theorem advanceScaled_effect {s t : State} {k : Sensor} {l : ScaledLine} (h : advanceScaled k l s = some t) :
    LineEffect s (.readScaled k l) t := by
  have ends : ∀ e, e = .ok ∨ e = .fault → endsWith (readScaledOf k) e := by
    rintro e (rfl | rfl) <;> cases k <;> simp [endsWith, statusesOf, readScaledOf]
  cases l with
  | transport => exact effect_transport h .raise (follows_forward rfl rfl rfl)
  | sample l =>
    exact sampleLine_effect (pos := fun l => .readScaled k (.sample l)) (next := fun r => .readScaled k (.cacheTest r)) h
      (reads_readScaledOf k) (fun _ => follows_forward rfl rfl rfl) (fun _ => follows_forward rfl rfl rfl)
      (fun _ => follows_forward rfl rfl rfl) (fun _ => follows_forward rfl rfl rfl)
      (fun _ => follows_forward rfl rfl rfl) (fun _ _ => follows_forward rfl rfl rfl)
  | cacheTest r =>
    cases h
    split
    · exact effect_goto .none (follows_forward rfl rfl rfl)
    · exact .ends .none (ends _ (.inr rfl)) (payloadMatches_error (by decide))
  | width r => cases h; exact effect_goto .none (follows_forward rfl rfl rfl)
  | fixed r w code => cases h; exact effect_goto .none (follows_forward rfl rfl rfl)
  | float r w code => cases h; exact effect_goto .none (follows_forward rfl rfl rfl)
  | respond z => cases h; exact .ends .none (ends _ (.inl rfl)) (payloadMatches_ok (by cases k <;> rfl))

/-- THE EFFECT OF EVERY LINE. -/
theorem advance_effect {s t : State} {p : Position} (h : s.advance p = some t) : LineEffect s p t := by
  cases p with
  | init l => exact advanceInit_effect h
  | setConf k r l => exact advanceSet_effect h
  | getConf k l => exact advanceGet_effect h
  | readRaw k l => exact advanceRaw_effect h
  | readScaled k l => exact advanceScaled_effect h

end Sys2Proof.Machine
end

section
/-! What the effect of a line gives for every run: the order of the lines, the frame of a command, its events, its response. -/

namespace Sys2Proof.Machine

/-! ### What each part of an effect leaves unchanged -/

/-- `u` is `s` but for the ports, the scratch buffer and SEQ: no register of the block is written. -/
structure SameRegs (s u : State) : Prop where
  iface : u.iface = s.iface
  tpRd : u.tpRd = s.tpRd
  tpWr : u.tpWr = s.tpWr
  tpDly : u.tpDly = s.tpDly
  life : u.life = s.life
  chipId : u.chipId = s.chipId
  resMode : u.resMode = s.resMode
  resValid : u.resValid = s.resValid
  feReady : u.feReady = s.feReady
  info : u.info = s.info
  accRange : u.accRange = s.accRange
  accRangeValid : u.accRangeValid = s.accRangeValid
  gyrRange : u.gyrRange = s.gyrRange
  gyrRangeValid : u.gyrRangeValid = s.gyrRangeValid
  pollCount : u.pollCount = s.pollCount
  codecAcc : u.codecAcc = s.codecAcc
  cfg : u.cfg = s.cfg
  hostIn : u.hostIn = s.hostIn

section
variable {i : Instr} {s u w : State} {es : List Event} {e : Event}

theorem RegWrite.samePorts (h : RegWrite i s u) : SamePorts s u := by
  cases h with
  | cacheRange k r code => cases k <;> constructor <;> rfl
  | _ => constructor <;> rfl

theorem PortUse.sameRegs (h : PortUse i s w es) : SameRegs s w := by cases h <;> constructor <;> rfl

theorem PortUse.responses (h : PortUse i s w es) : w.responses = s.responses := by cases h <;> rfl

theorem PortUse.trace (h : PortUse i s w es) : w.trace = s.trace ++ es := by
  cases h with
  | quiet => simp
  | requests => rfl
  | returns => simp
  | writes => simp [settleDelay]
  | reads => simp [settleDelay]

/-- The answers that a line uses are the first of `busIn`. -/
theorem PortUse.busIn (h : PortUse i s w es) : ∃ used, s.busIn = used ++ w.busIn := by
  cases h with
  | quiet => exact ⟨[], rfl⟩
  | requests => exact ⟨[], rfl⟩
  | returns => exact ⟨[], rfl⟩
  | writes addr v rest data known answer => exact ⟨[.ok], answer⟩
  | reads addr n r rest command known size answer => exact ⟨[.bytes r], answer⟩

/-- SET_*_CONF reads nothing, so it leaves the scratch buffer (10_state.md R32). -/
theorem PortUse.scratch (h : PortUse i s w es) (set : ∃ k r, i = setConfig k r) : w.scratch = s.scratch := by
  cases h with
  | reads addr n r rest command => obtain ⟨k, c, rfl⟩ := set; exact absurd rfl (command k c)
  | _ => rfl

theorem PortUse.not_failed (h : PortUse i s w es) : ∀ e ∈ es, e.failed = false := by
  cases h <;> simp [Event.failed]

/-- The events of a line settle if those behind them do (20_memory.md R73). -/
theorem PortUse.settles (h : PortUse i s w es) (es' : List Event) :
    Machine.settles (es ++ es') = Machine.settles es' := by
  cases h <;> simp [Machine.settles, settleDelay]

theorem PortUse.known (h : PortUse i s w es) : ∀ e ∈ es, e.known s.iface s.cfg := by
  cases h with
  | quiet => simp
  | requests u known => simp only [List.mem_singleton, forall_eq, Event.known]; tauto
  | returns => simp
  | writes addr v rest data known =>
    simp only [List.mem_cons, List.not_mem_nil, or_false, forall_eq_or_imp, forall_eq]
    exact ⟨⟨data, addr, known, rfl⟩, .inl rfl⟩
  | reads addr n r rest command known size =>
    simp only [List.mem_cons, List.not_mem_nil, or_false, forall_eq_or_imp, forall_eq]
    exact ⟨⟨⟨(addr, n), known, rfl, rfl⟩, fun _ reply => Option.some.inj reply ▸ size⟩, .inl rfl⟩

theorem PortFailure.sameRegs (h : PortFailure s w e) : SameRegs s w := by cases h <;> constructor <;> rfl

theorem PortFailure.responses (h : PortFailure s w e) : w.responses = s.responses := by cases h <;> rfl

theorem PortFailure.scratch (h : PortFailure s w e) : w.scratch = s.scratch := by cases h <;> rfl

theorem PortFailure.trace (h : PortFailure s w e) : w.trace = s.trace ++ [e] := by cases h <;> rfl

theorem PortFailure.busIn (h : PortFailure s w e) : ∃ used, s.busIn = used ++ w.busIn := by
  cases h with
  | write addr v rest data known answer => exact ⟨[.fail], answer⟩
  | read addr n rest known answer => exact ⟨[.fail], answer⟩

theorem PortFailure.failed (h : PortFailure s w e) : e.failed = true := by cases h <;> rfl

theorem PortFailure.settles (h : PortFailure s w e) : Machine.settles [e] = true := by cases h <;> rfl

theorem PortFailure.known (h : PortFailure s w e) : e.known s.iface s.cfg := by
  cases h with
  | write addr v rest data known => exact ⟨data, addr, known, rfl⟩
  | read addr n rest known => exact ⟨⟨(addr, n), known, rfl, rfl⟩, nofun⟩

end

/-! ### Order (10_state.md R30) -/

/-- Settles O10: a line that goes on leads to a line that follows, and one that ends presents one response. -/
theorem linesFollowInOrder : Obligations.LinesFollowInOrder := by
  intro s t p h
  cases advance_effect h with
  | goesOn regs port follows =>
    obtain ⟨command, order, back⟩ := follows
    refine .inr ⟨_, rfl, command, order, port.responses.trans regs.samePorts.responses, ?_⟩
    rwa [State.goto_pollCount, port.sameRegs.pollCount]
  | ends regs => exact .inl ⟨rfl, _, by rw [State.respond_responses, regs.samePorts.responses]⟩
  | fails regs port =>
    exact .inl ⟨rfl, _, by rw [State.raise_responses, port.responses, regs.samePorts.responses]⟩

/-- A line that completes leads to a line of the same command, or to Idle. -/
theorem advance_command {s t : State} {p : Position} (h : s.advance p = some t) :
    t.seq = .idle ∨ ∃ q, t.seq = .busy q ∧ q.command = p.command := by
  obtain ⟨idle, -⟩ | ⟨q, busy, command, -⟩ := linesFollowInOrder s t p h
  · exact .inl idle
  · exact .inr ⟨q, busy, command⟩

theorem step_busy {s : State} {p : Position} (hs : s.seq = .busy p) : step s = .next s.run := by
  simp only [step, hs]

/-- Settles O9: a step of a busy block is a run, and a run goes line by line. -/
theorem stepGoesLineByLine : Obligations.StepGoesLineByLine := by
  intro s p hs
  rw [step_busy hs]
  refine ⟨fun t ha idle => ?ended, fun t ha busy => ?goesOn, fun waits => by rw [run_wait hs waits]⟩
  case ended => rw [run_advance hs ha, run_idle idle]
  case goesOn =>
    obtain idle | ⟨q, hq, -⟩ := advance_command ha
    · exact absurd idle busy
    · rw [run_advance hs ha, step_busy hq]

/-- A relation between states that composes, and that every line of a command keeps, holds along a run of that command. -/
theorem run_relation {R : Instr → State → State → Prop} (refl : ∀ i s, R i s s)
    (trans : ∀ i s t u, R i s t → R i t u → R i s u)
    (line : ∀ s t p, s.advance p = some t → R p.command s t) (s : State) :
    ∀ p, s.seq = .busy p → R p.command s s.run := by
  refine (run_induction (P := fun s u => (s.seq = .idle → u = s) ∧ ∀ p, s.seq = .busy p → R p.command s u)
    ?_ ?_ ?_ s).2
  · exact fun s _ => ⟨fun _ => rfl, fun _ _ => refl _ s⟩
  · exact fun s _ _ _ => ⟨fun _ => rfl, fun _ _ => refl _ s⟩
  · intro s t u p hs ha ⟨idle, busy⟩
    refine ⟨fun hi => (by rw [hs] at hi; cases hi), fun p' hp' => ?_⟩
    rw [hs] at hp'; cases hp'
    obtain hi | ⟨q, hq, command⟩ := advance_command ha
    · rw [idle hi]; exact line s t p ha
    · exact trans _ _ _ _ (line s t p ha) (command ▸ busy q hq)

/-! ### The command port -/

/-- Settles O5: an idle block decodes the word and runs its command. -/
theorem stepRunsTheDecodedCommand : Obligations.StepRunsTheDecodedCommand := by
  intro s w rest i hs hm hd
  simp only [step, hs, hm, hd]
  rfl

/-- Settles O6: an illegal word is not decoded, and its answer presents a response and nothing else. -/
theorem illegalWordIsAnsweredInvalidInput : Obligations.IllegalWordIsAnsweredInvalidInput := by
  intro s w rest hs hm illegal
  simp only [step, hs, hm, decode_of_illegal illegal]
  simp [State.rejectWord, State.raise, State.respond, State.takeMove, hs]

/-- Settles O8: the meaning of a command is the run from its first line. -/
theorem commandStartsAtItsFirstLine : Obligations.CommandStartsAtItsFirstLine := by
  intro i s
  refine ⟨?_, ?_, ?_⟩
  · rw [exec_eq, step_busy rfl]; rfl
  · cases i <;> rfl
  · cases i <;> simp [firstLine, Position.line, InitLine.number, SetLine.number]

/-! ### The frame (10_state.md R20) -/

/-- What no command writes. -/
def fixedPart (s : State) := (s.iface, s.tpRd, s.tpWr, s.tpDly, s.cfg, s.hostIn)

/-- What only INIT writes. -/
def lifecyclePart (s : State) := (s.life, s.chipId, s.resMode, s.resValid, s.feReady, s.pollCount)

/-- What only SET_*_CONF write. -/
def configPart (s : State) := (s.info, s.codecAcc)

/-- The range cache of the accelerometer, and that of the gyroscope. -/
def accPart (s : State) := (s.accRange, s.accRangeValid)
def gyrPart (s : State) := (s.gyrRange, s.gyrRangeValid)

/-- The command `i` leaves what it does not write. -/
structure Frame (i : Instr) (s t : State) : Prop where
  fixed : fixedPart t = fixedPart s
  lifecycle : i ≠ .init → lifecyclePart t = lifecyclePart s
  config : isReading i → configPart t = configPart s
  acc : (∀ r, i ≠ .setAccConf r) → accPart t = accPart s
  gyr : (∀ r, i ≠ .setGyrConf r) → gyrPart t = gyrPart s
  scratch : (∃ k r, i = setConfig k r) → t.scratch = s.scratch

section
variable {i : Instr} {s t u w : State}

theorem Frame.refl (i : Instr) (s : State) : Frame i s s :=
  ⟨rfl, fun _ => rfl, fun _ => rfl, fun _ => rfl, fun _ => rfl, fun _ => rfl⟩

theorem Frame.trans (h : Frame i s t) (h' : Frame i t u) : Frame i s u where
  fixed := h'.fixed.trans h.fixed
  lifecycle other := (h'.lifecycle other).trans (h.lifecycle other)
  config other := (h'.config other).trans (h.config other)
  acc other := (h'.acc other).trans (h.acc other)
  gyr other := (h'.gyr other).trans (h.gyr other)
  scratch set := (h'.scratch set).trans (h.scratch set)

theorem setConfig_ne_init (k : Sensor) (r : ConfRecord) : setConfig k r ≠ .init := by cases k <;> exact nofun

theorem RegWrite.frame (h : RegWrite i s u) : Frame i s u := by
  cases h with
  | none => exact .refl i s
  | life | startPolling | feReady | pollCount | recordId =>
    exact ⟨rfl, fun other => absurd rfl other, fun _ => rfl, fun _ => rfl, fun _ => rfl, fun _ => rfl⟩
  | accumulate k r c | codecAcc k r w =>
    exact ⟨rfl, fun _ => rfl, fun other => absurd rfl (other k r), fun _ => rfl, fun _ => rfl, fun _ => rfl⟩
  | cacheRange k r code =>
    cases k with
    | acc => exact ⟨rfl, fun _ => rfl, fun _ => rfl, fun other => absurd rfl (other r), fun _ => rfl, fun _ => rfl⟩
    | gyr => exact ⟨rfl, fun _ => rfl, fun _ => rfl, fun _ => rfl, fun other => absurd rfl (other r), fun _ => rfl⟩

theorem SameRegs.frame (h : SameRegs s w) (scratch : (∃ k r, i = setConfig k r) → w.scratch = s.scratch) : Frame i s w where
  fixed := by simp only [fixedPart, h.iface, h.tpRd, h.tpWr, h.tpDly, h.cfg, h.hostIn]
  lifecycle _ := by simp only [lifecyclePart, h.life, h.chipId, h.resMode, h.resValid, h.feReady, h.pollCount]
  config _ := by simp only [configPart, h.info, h.codecAcc]
  acc _ := by simp only [accPart, h.accRange, h.accRangeValid]
  gyr _ := by simp only [gyrPart, h.gyrRange, h.gyrRangeValid]
  scratch := scratch

end

theorem advance_frame {s t : State} {p : Position} (h : s.advance p = some t) : Frame p.command s t := by
  cases advance_effect h with
  | goesOn regs port => exact (regs.frame.trans (port.sameRegs.frame port.scratch)).trans { Frame.refl _ _ with }
  | ends regs => exact regs.frame.trans { Frame.refl _ _ with }
  | fails regs port =>
    exact (regs.frame.trans (port.sameRegs.frame fun _ => port.scratch)).trans { Frame.refl _ _ with }

theorem run_frame {s : State} {p : Position} (hs : s.seq = .busy p) : Frame p.command s s.run :=
  run_relation .refl (fun _ _ _ _ => .trans) (fun _ _ _ => advance_frame) s p hs

theorem command_firstLine (i : Instr) : (firstLine i).command = i := by cases i <;> rfl
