-- ==== Sys2Proof/Machine/Ops.lean ====
section
/-!
DEFINITION. The named operations over registers, memory, stack and display, and taking a fault (spec/10_state.md,
spec/20_memory.md, spec/43_display.md R115, R117, spec/60_exceptions.md R156).
-/

namespace Sys2Proof.Machine

/-! ## Registers -/

/-- `V[r]` (R8, R10). -/
def State.getReg (s : State) (r : Reg) : Byte := s.v[r]

/-- `V[r] <- b` (R8, R10). -/
def State.setReg (r : Reg) (b : Byte) (s : State) : State := { s with v := s.v.set r b }

/-- `pc <- a` (R8, R12). -/
def State.setPc (a : Addr) (s : State) : State := { s with pc := a }

/-- `I <- a` (R13). -/
def State.setIdx (a : Addr) (s : State) : State := { s with idx := a }

/-- `DT <- b` (R15). -/
def State.setDt (b : Byte) (s : State) : State := { s with dt := b }

/-- `ST <- b` (R16). -/
def State.setSt (b : Byte) (s : State) : State := { s with st := b }

/-- The beep output of the cycle (R20). -/
def State.setBeep (c : Bool) (s : State) : State := { s with beep := c }

/-- The framebuffer as a whole (R18). -/
def State.setDisp (d : Display) (s : State) : State := { s with disp := d }

/-- One more advance on top of the automatic one (R9 "Skip", R89). -/
def State.skipIf (c : Bool) (s : State) : State := if c then s.setPc (s.pc + Config.insnBytes) else s

/-! ## Memory -/

/-- What a cell that is not listed holds: the reset content, the font below 0x050 and 0x00 from there on (R17, R24). -/
def resetByte (font : Config.Font) (a : Nat) : Byte := font.toList.getD a 0

/-- The byte at an address. -/
def Memory.read (font : Config.Font) : Memory → Nat → Byte
  | [], a => resetByte font a
  | (k, b) :: m, a => if k = a then b else Memory.read font m a

/-- The memory with an address no longer listed. -/
def Memory.erase (m : Memory) (a : Nat) : Memory := m.filter fun c => c.1 != a

/-- The memory with a cell listed, before the first listed cell of a higher address. -/
def Memory.insert : Memory → Nat → Byte → Memory
  | [], a, b => [(a, b)]
  | (k, c) :: m, a, b => if a < k then (a, b) :: (k, c) :: m else (k, c) :: Memory.insert m a b

/-- The memory with the byte at an address replaced; it keeps the canonical form. -/
def Memory.write (font : Config.Font) (m : Memory) (a : Nat) (b : Byte) : Memory :=
  if b = resetByte font a then Memory.erase m a else Memory.insert (Memory.erase m a) a b

/-- The canonical form from an address on: strictly rising, inside the address space, no cell at its reset content. -/
def Memory.wfFrom (font : Config.Font) : Nat → Memory → Bool
  | _, [] => true
  | lo, (a, b) :: m =>
    decide (lo ≤ a) && decide (a < Config.memSize) && (b != resetByte font a) && Memory.wfFrom font (a + 1) m

/-- The canonical form of the memory of a machine with the given font. -/
def Memory.wf (font : Config.Font) (m : Memory) : Bool := Memory.wfFrom font 0 m

/-- `MemRead(a, 1)`; a 12-bit address is already taken modulo 4096 (R8, R33). -/
def State.readByte (s : State) (a : Addr) : Byte := Memory.read s.params.font s.mem a.toNat

/-- A store of one byte with no check of the font block: what `MemWrite` does outside the font block (R8), and what the
host's load does (R182). -/
def State.putByte (a : Addr) (b : Byte) (s : State) : State :=
  { s with mem := Memory.write s.params.font s.mem a.toNat b }

/-- Bytes at rising addresses from `a` on, each taken modulo 4096 (R33, R35). -/
def State.putBytes : Addr → List Byte → State → State
  | _, [], s => s
  | a, b :: bs, s => State.putBytes (a + 1) bs (s.putByte a b)

/-- The address lies in the font block 0x000..0x04F (R32). -/
def inFont (a : Addr) : Bool := decide (a.toNat < Config.fontLen)

/-- One of `n` addresses from `a` on, after the wrap, lies in the font block (R36). -/
def touchesFont (a : Addr) (n : Nat) : Bool := (List.range n).any fun k => inFont (a + BitVec.ofNat 12 k)

/-- The stores of `FONT_WRITE_POLICY` = `ignore`: the bytes outside the font block are written, the others dropped, each
store on its own (R36; log entry 11). -/
def State.putBytesOutsideFont : Addr → List Byte → State → State
  | _, [], s => s
  | a, b :: bs, s => State.putBytesOutsideFont (a + 1) bs (if inFont a then s else s.putByte a b)

/-! ## Taking a fault, and the only way out of one -/

/-- `raise K(info)` (R156): the instruction writes nothing, `pc` stays advanced, the cycle has no beep, and the latch
holds the kind, the address of the instruction `(pc - 2) mod 4096` and its word. -/
def State.raise (k : FaultKind) (w : InsnWord) (s : State) : State :=
  { s with fault := some ⟨k, s.pc - Config.insnBytes, w⟩, beep := false }

/-- `reset` of a live engine (R180), the only exit from the faulted state (R165): every piece of the engine's state at
its reset value. The parameters are the machine's and stay. The input ports are not the engine's: `keys` stays what the host
wrote last (R24), and the random source goes on from where it is (log entry 6). -/
def State.resetLive (s : State) : State :=
  { State.resetWith s.params with keys := s.keys, rnd := s.rnd, draws := s.draws }

/-- The store addresses of an instruction raise FontWrite: some one of them, after the wrap, lies in the font block and
the policy is `fault` (R36). -/
def fontFaults (policy : Config.FontWritePolicy) (a : Addr) (n : Nat) : Bool := policy == .fault && touchesFont a n

/-- The byte stores themselves, in ascending order (R35), under the policy. -/
def State.storeBytes (policy : Config.FontWritePolicy) (a : Addr) (bs : List Byte) (s : State) : State :=
  match policy with
  | .fault => s.putBytes a bs
  | .ignore => s.putBytesOutsideFont a bs
  | .write => s.putBytes a bs

/-- The stores of one instruction at `I`, `I+1`, ... (R36, R146): every address is checked before the first byte is
written. `w` is the instruction's word, for the fault record; `after` is what the instruction does once it has stored. -/
def State.storeAtI (policy : Config.FontWritePolicy) (w : InsnWord) (bs : List Byte) (after : State → State)
    (s : State) : State :=
  if fontFaults policy s.idx bs.length then s.raise .fontWrite w else after (s.storeBytes policy s.idx bs)

/-- `for k in 0..x: V[k] <- MemRead(I + k, 1)` (R145), `n` = `x + 1` registers in ascending order. -/
def State.loadFromI (n : Nat) (s : State) : State :=
  (List.range n).foldl (fun t k => t.setReg (Fin.ofNat 16 k) (s.readByte (s.idx + BitVec.ofNat 12 k))) s

/-! ## Stack (R14) -/

/-- `push(a)` (R14): `stack[sp] <- a; sp <- sp + 1`, or StackOverflow when `sp` = 16. `w` is the instruction's word;
`after` is what the instruction does once it has pushed. -/
def State.push (w : InsnWord) (a : Addr) (after : State → State) (s : State) : State :=
  if h : s.sp.val < Config.stackDepth then
    after { s with stack := s.stack.set s.sp.val a h, sp := ⟨s.sp.val + 1, Nat.succ_lt_succ h⟩ }
  else s.raise .stackOverflow w

/-- `pop()` (R14): `sp <- sp - 1; return stack[sp]`, or StackUnderflow when `sp` = 0. The entry is not cleared. The
returned address goes to `pc`, the one use of pop (R81). -/
def State.popPc (w : InsnWord) (s : State) : State :=
  if h : s.sp.val = 0 then s.raise .stackUnderflow w
  else
    { s with
      sp := ⟨s.sp.val - 1, Nat.lt_of_le_of_lt (Nat.sub_le _ _) s.sp.isLt⟩
      pc := s.stack[s.sp.val - 1]'(by have := s.sp.isLt; simp only [Config.stackDepth]; omega) }

/-! ## Display (R115, R117) -/

/-- `disp[y][x]` (R8). -/
def Display.cell (d : Display) (y : Fin 32) (x : Fin 64) : Bool := d[y][x]

/-- `disp[y][x] <- disp[y][x] XOR 1`. -/
def Display.toggle (d : Display) (y : Fin 32) (x : Fin 64) : Display := d.set y (d[y].set x (!d[y][x]))

/-- All cells off (R116). -/
def Display.blank : Display := Vector.replicate Config.dispH (Vector.replicate Config.dispW false)

/-- One pixel of a sprite row (R117): column offset `c` of the row byte `b`, clipped right of column 63. The pair is the
display and `hit`. -/
def drawPixel (b : Byte) (x0 : Nat) (y : Fin 32) (acc : Display × Bool) (c : Nat) : Display × Bool :=
  if h : x0 + c < 64 then
    if b.getLsbD (7 - c) then (acc.1.toggle y ⟨x0 + c, h⟩, acc.2 || acc.1.cell y ⟨x0 + c, h⟩) else acc
  else acc

/-- One row of a sprite (R117): `for c in 0 .. 7`. -/
def drawRow (b : Byte) (x0 : Nat) (y : Fin 32) (acc : Display × Bool) : Display × Bool :=
  (List.range 8).foldl (drawPixel b x0 y) acc

/-- The sprite's row `r` (R117), clipped below row 31; `row r` is its byte. -/
def drawSpriteRow (row : Nat → Byte) (x0 y0 : Nat) (acc : Display × Bool) (r : Nat) : Display × Bool :=
  if h : y0 + r < 32 then drawRow (row r) x0 ⟨y0 + r, h⟩ acc else acc

/-- A sprite of `n` rows (R117): `for r in 0 .. N-1`, with `hit` starting at 0. -/
def drawSprite (row : Nat → Byte) (x0 y0 n : Nat) (d : Display) : Display × Bool :=
  (List.range n).foldl (drawSpriteRow row x0 y0) (d, false)

end Sys2Proof.Machine
end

### Instructions for the task:
Identify the lines of the data that contain the word "keys". Copy each of them.

### The completed task:
its reset value. The parameters are the machine's and stay. The input ports are not the engine's: `keys` stays what the host
  { State.resetWith s.params with keys := s.keys, rnd := s.rnd, draws := s.draws }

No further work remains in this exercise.